WHAT TO PRODUCE: Every line of the records below from the line with "is nonzero. -/" up to and including the line with "opcode map -/" must be reproduced exactly, and no line outside that range.

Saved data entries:
◆ ◆ ◆

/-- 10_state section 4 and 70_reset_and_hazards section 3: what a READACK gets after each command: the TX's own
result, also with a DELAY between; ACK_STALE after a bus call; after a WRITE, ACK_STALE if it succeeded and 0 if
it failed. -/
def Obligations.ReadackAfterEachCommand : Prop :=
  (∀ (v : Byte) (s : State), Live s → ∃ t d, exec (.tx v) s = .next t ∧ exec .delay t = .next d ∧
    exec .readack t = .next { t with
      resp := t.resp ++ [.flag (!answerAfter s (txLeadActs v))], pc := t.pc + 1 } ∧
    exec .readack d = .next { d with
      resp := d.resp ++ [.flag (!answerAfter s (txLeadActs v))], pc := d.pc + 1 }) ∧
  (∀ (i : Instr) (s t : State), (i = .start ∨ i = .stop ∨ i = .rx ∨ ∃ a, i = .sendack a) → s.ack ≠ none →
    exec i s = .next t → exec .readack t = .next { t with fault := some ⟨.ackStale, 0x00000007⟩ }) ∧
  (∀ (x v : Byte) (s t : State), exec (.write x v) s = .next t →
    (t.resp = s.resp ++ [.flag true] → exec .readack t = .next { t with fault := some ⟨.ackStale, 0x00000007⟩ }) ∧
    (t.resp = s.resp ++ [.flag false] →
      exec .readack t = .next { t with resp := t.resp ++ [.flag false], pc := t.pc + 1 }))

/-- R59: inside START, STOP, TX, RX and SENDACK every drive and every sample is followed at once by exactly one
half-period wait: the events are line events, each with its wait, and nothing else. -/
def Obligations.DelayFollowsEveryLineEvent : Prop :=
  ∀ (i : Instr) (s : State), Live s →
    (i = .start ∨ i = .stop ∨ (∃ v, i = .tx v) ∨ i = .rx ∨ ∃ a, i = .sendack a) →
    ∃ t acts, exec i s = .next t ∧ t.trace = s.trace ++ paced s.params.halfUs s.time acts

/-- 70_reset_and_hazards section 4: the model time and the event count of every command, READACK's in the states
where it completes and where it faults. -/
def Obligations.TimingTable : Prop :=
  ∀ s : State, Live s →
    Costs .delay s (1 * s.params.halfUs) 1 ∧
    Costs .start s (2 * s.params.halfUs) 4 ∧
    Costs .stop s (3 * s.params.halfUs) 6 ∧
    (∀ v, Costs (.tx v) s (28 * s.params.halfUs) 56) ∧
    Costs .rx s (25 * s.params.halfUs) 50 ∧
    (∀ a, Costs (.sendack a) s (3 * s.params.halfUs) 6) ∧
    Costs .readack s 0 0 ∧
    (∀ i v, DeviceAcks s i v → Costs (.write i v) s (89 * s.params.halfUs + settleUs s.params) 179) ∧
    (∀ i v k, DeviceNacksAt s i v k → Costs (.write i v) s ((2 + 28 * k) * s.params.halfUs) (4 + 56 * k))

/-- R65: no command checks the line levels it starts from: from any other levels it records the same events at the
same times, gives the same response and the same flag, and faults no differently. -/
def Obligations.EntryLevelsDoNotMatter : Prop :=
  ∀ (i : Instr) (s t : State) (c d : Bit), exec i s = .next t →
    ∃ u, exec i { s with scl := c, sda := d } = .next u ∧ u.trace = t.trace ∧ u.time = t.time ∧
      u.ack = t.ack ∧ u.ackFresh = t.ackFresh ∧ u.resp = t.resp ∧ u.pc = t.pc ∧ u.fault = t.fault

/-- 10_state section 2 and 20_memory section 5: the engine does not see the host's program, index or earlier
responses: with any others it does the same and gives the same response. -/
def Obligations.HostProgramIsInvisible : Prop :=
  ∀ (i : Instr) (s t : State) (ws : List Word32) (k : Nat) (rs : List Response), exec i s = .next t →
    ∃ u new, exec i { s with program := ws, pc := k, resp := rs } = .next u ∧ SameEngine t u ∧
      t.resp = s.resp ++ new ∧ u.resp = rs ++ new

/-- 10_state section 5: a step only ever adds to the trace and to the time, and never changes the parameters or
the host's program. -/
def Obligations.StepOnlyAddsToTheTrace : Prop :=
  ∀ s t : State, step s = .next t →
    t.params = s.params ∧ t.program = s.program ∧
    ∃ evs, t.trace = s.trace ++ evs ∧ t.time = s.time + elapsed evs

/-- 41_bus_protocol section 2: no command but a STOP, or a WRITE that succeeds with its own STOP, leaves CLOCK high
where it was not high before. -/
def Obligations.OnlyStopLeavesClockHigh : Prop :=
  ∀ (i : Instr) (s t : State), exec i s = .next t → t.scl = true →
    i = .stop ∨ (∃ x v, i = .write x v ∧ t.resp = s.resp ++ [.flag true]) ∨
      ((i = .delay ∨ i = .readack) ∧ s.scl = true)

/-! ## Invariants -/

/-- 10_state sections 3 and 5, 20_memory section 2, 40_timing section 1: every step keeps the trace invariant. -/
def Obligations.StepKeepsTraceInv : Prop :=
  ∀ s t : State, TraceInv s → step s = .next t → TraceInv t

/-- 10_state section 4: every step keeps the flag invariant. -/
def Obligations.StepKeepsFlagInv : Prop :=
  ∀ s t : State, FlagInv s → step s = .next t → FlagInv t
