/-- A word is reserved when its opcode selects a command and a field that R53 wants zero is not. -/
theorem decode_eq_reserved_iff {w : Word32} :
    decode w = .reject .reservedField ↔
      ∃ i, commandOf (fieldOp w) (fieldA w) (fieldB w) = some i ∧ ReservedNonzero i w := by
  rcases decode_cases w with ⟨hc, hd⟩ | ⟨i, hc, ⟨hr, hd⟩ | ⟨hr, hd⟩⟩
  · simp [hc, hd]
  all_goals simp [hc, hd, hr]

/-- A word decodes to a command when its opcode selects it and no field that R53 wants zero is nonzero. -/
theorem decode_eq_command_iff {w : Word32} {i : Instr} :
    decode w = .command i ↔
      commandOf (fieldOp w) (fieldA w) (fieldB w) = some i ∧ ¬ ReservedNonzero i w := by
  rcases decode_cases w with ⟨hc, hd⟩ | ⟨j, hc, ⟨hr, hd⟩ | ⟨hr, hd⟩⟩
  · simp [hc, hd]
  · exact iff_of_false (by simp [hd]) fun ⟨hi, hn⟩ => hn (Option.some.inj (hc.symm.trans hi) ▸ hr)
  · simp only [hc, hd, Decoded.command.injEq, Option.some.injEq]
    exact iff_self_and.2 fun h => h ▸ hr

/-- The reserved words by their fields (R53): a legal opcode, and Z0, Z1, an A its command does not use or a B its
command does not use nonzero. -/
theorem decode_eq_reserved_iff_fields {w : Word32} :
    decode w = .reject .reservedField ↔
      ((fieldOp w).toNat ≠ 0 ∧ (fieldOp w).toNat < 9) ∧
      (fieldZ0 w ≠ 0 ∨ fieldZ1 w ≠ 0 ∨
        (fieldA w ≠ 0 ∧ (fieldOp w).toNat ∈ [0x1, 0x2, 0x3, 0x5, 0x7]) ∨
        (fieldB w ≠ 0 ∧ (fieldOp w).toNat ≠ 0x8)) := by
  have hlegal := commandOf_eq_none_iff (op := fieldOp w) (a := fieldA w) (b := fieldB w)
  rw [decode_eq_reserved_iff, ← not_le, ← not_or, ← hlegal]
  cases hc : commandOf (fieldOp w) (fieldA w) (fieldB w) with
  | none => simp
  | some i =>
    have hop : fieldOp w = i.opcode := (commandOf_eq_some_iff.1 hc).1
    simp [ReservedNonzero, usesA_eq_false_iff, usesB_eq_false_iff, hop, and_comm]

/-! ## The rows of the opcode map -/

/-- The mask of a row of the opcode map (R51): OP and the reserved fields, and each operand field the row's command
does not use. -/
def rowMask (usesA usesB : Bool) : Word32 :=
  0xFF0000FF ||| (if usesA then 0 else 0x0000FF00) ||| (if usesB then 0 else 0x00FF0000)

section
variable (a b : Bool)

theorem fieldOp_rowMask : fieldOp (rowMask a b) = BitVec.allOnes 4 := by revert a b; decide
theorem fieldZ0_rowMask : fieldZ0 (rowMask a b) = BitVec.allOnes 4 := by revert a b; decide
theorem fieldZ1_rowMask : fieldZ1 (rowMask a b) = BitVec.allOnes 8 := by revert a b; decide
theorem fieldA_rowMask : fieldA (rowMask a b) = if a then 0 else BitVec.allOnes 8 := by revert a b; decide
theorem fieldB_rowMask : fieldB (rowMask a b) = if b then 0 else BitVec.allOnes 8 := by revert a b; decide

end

◆ ◆ ◆

OUTPUT:
/-- A word decodes to a command when its opcode selects it and no field that R53 wants zero is nonzero. -/
theorem decode_eq_command_iff {w : Word32} {i : Instr} :
    decode w = .command i ↔
      commandOf (fieldOp w) (fieldA w) (fieldB w) = some i ∧ ¬ ReservedNonzero i w := by
  rcases decode_cases w with ⟨hc, hd⟩ | ⟨j, hc, ⟨hr, hd⟩ | ⟨hr, hd⟩⟩
  · simp [hc, hd]
  · exact iff_of_false (by simp [hd]) fun ⟨hi, hn⟩ => hn (Option.some.inj (hc.symm.trans hi) ▸ hr)
  · simp only [hc, hd, Decoded.command.injEq, Option.some.injEq]
    exact iff_self_and.2 fun h => h ▸ hr

/-- The reserved words by their fields (R53): a legal opcode, and Z0, Z1, an A its command does not use or a B its
command does not use nonzero. -/
theorem decode_eq_reserved_iff_fields {w : Word32} :
    decode w = .reject .reservedField ↔
      ((fieldOp w).toNat ≠ 0 ∧ (fieldOp w).toNat < 9) ∧
      (fieldZ0 w ≠ 0 ∨ fieldZ1 w ≠ 0 ∨
        (fieldA w ≠ 0 ∧ (fieldOp w).toNat ∈ [0x1, 0x2, 0x3, 0x5, 0x7]) ∨
        (fieldB w ≠ 0 ∧ (fieldOp w).toNat ≠ 0x8)) := by
  have hlegal := commandOf_eq_none_iff (op := fieldOp w) (a := fieldA w) (b := fieldB w)
  rw [decode_eq_reserved_iff, ← not_le, ← not_or, ← hlegal]
  cases hc : commandOf (fieldOp w) (fieldA w) (fieldB w) with
  | none => simp
  | some i =>
    have hop : fieldOp w = i.opcode := (commandOf_eq_some_iff.1 hc).1
    simp [ReservedNonzero, usesA_eq_false_iff, usesB_eq_false_iff, hop, and_comm]

/-! ## The rows of the opcode map -/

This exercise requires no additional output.